Aug. 6 (Bloomberg) -- Royal DSM NV reported second-quarter profit that beat analyst estimates after Chief Executive Officer Feike Sijbesma got payback for $3.1 billion of acquisitions to expand in nutritional ingredients.
Earnings before interest, taxes, depreciation and amortization jumped 19 percent to 345 million euros ($457 million), the Heerlen, Netherlands-based company said today. Analysts estimated 333 million euros, on average. DSM climbed 4.6 percent to 55.1 euros as of 9:21 a.m. in Amsterdam trading.
DSM is midway through a 120 million-euro savings drive as it targets 1.4 billion euros in earnings in 2013. Sijbesma has set up a central task force to oversee and report back on a myriad of profit-boosting initiatives at struggling caprolactam and plastics businesses as well as newly acquired Omega 3 fatty acid operations. DSM is evaluating a sale of the caprolactam unit, two people with knowledge of the situation told Bloomberg last month.
“The economy and environment doesn’t really help a lot,” Chief Financial Officer Rolf-Dieter Schwalb said on a call. “The good thing is that the nutrition business is so strong now. It’s a much more stable, reliable and growing business than a materials business which is dependent on economic improvements to a certain extent.”

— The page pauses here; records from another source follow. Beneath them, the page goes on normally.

/-- The host names a byte by its 12-bit address, so the byte exists (R53). -/
theorem hostWrite_memory_wf {target : HostWrite} (h : hostWrite cfg target s = .next t) (hs : s.mem.wf = true) :
    t.mem.wf = true := by
  cases target with
  | mem a b => cases h; exact Memory.set_wf b hs a.isLt
  | stack ws =>
    obtain ⟨-, e⟩ | ⟨-, e⟩ := hostWrite_stack_cases cfg ws s
    · cases e.symm.trans h; exact hs
    · cases e.symm.trans h
  | v | i | pc | dt | st => cases h; exact hs

/-- The font region and the program region lie in memory (R41), so what is loaded stays below 4096. -/
theorem operate_memory_wf {op : HostOp} (h : operate cfg op s = .next t) (hs : s.mem.wf = true) :
    t.mem.wf = true := by
  cases op with
  | reset => cases h; exact reset_memory_wf
  | loadFont font =>
    obtain ⟨len, e⟩ | ⟨-, e⟩ := loadFont_cases font s
    · cases e.symm.trans h; exact Memory.setBytes_wf font hs (by omega)
    · cases e.symm.trans h
  | load rom =>
    obtain ⟨len, e⟩ | ⟨-, e⟩ := load_cases rom s
    · cases e.symm.trans h; exact Memory.setBytes_wf rom hs (by omega)
    · cases e.symm.trans h
  | step => rw [(stepNeverChangesMemory cfg s t h).1]; exact hs
  | read => cases h; exact hs
  | write => exact hostWrite_memory_wf h hs

end

/-- Settles O25: a completed operation keeps memory canonical, and any other leaves the state. -/
theorem hostOperationsKeepMemoryCanonical : Obligations.HostOperationsKeepMemoryCanonical := by
  intro cfg op s hs
  obtain ⟨t, ht, e⟩ | e := performWith_state_cases cfg op s
  · rw [e]; exact operate_memory_wf ht hs
  · rw [e]; exact hs

/-! ### The rows of a sprite (R46) -/

/-- The step that fetches an instruction's word is that instruction executed and then a tick (R81). -/
theorem step_of_fetches {s : State} {w : Word} {i : Instr} (hw : Fetches s w) (hi : decodeWord false w = .instr i) :
    step s = completeStep (exec i (s.beginStep w)) := by
  have fetched : s.fetch Config.machine.strictLowNibble59 = .insn w i := by
    rw [fetch_of_fetches _ hw, show Config.machine.strictLowNibble59 = false from rfl, hi]
  rw [step, fetched]

/-- The host gets the fault of a step as its reply, and the state is as it was (R86, R178). -/
theorem perform_step_of_fault {s : State} {f : Fault} (h : step s = .fault f) :
    perform .step s = (s, .fault f) := by
  rw [perform, performWith, operate, stepWith_machine, h, State.after, reply]

/-- `DXYN` with a row outside memory raises `OutOfBounds(I)` (R46, D7). -/
theorem exec_drw_of_row_outside {s : State} (x y : Reg) {n : Nibble} (rows : 1 ≤ n.toNat)
    (outside : 4095 < s.i.toNat + n.toNat - 1) : exec (.drw x y n) s = .fault (.outOfBounds s.i) := by
  obtain ⟨-, e⟩ | ⟨inside, -⟩ := execDrw_cases x y n s
  · exact e
  · rw [spriteInMemory_iff] at inside
    omega

/-- `DXYN` with no row, or with every row in memory, completes (R46). -/
theorem exec_drw_of_rows_inside {s : State} (x y : Reg) {n : Nibble}
    (inside : n.toNat = 0 ∨ s.i.toNat + n.toNat - 1 ≤ 4095) : ∃ t, exec (.drw x y n) s = .next t := by
  obtain ⟨outside, -⟩ | ⟨-, e⟩ := execDrw_cases x y n s
  · rw [(spriteInMemory_iff s n.toNat).2 inside] at outside
    cases outside
  · exact ⟨_, e⟩

/-- Settles O45: the bound is checked before a row is drawn, on the `I` the step began with. -/
theorem spriteRowsMustLieInMemory : Obligations.SpriteRowsMustLieInMemory := by
  intro x y n s
  refine ⟨fun rows outside => ⟨exec_drw_of_row_outside x y rows outside, ?_⟩, exec_drw_of_rows_inside x y⟩
  intro u w hi hw hdec
  rw [← hi] at outside
  apply perform_step_of_fault
  rw [step_of_fetches hw hdec, exec_drw_of_row_outside (s := u.beginStep w) x y rows outside]
  rfl

end Sys2Proof.Machine
end

section
/-! The decoder and the encoder are inverse, and what the decoder refuses (30_encoding rules R60 to R70). -/

namespace Sys2Proof

/-! ### A word is made of its fields (R61, R70) -/

section
variable {w : Word} {op n : Nibble}

theorem fieldOp_eq_iff : fieldOp w = op ↔ w.toNat / 4096 = op.toNat := by
  rw [← BitVec.toNat_inj, fieldOp_toNat]
  omega

theorem fieldN_eq_iff : fieldN w = n ↔ w.toNat % 16 = n.toNat := by
  rw [← BitVec.toNat_inj, fieldN_toNat]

While DSM is open to making smaller acquisitions, a larger purchase is not planned in the near term as the company focuses on internal growth and harnessing savings from absorbing acquired businesses, Sijbesma said on the call.
“For the rest of this year, we will continue to fully focus on operational performance,” the CEO said. “The early successes of our profit improvement initiatives leave us confident that this group-wide program is well on track.”
Sales increased 9 percent to 2.47 billion euros in the quarter.
Ebitda at the pharmaceutical and polymer intermediates units declined 18 percent and 13 percent respectively, while jumping 28 percent at the nutrition division. It reiterated its outlook today.
Sijbesma said today the company is continuing to explore the options for its merchant caprolactam business that supplies the raw materials for some synthetic fabrics and plastics. By contrast, DSM’s new plant producing succinic acid from fermentation processes rather than petrochemicals will easily be able to sell all of its output and there will be scope for expanding the plant.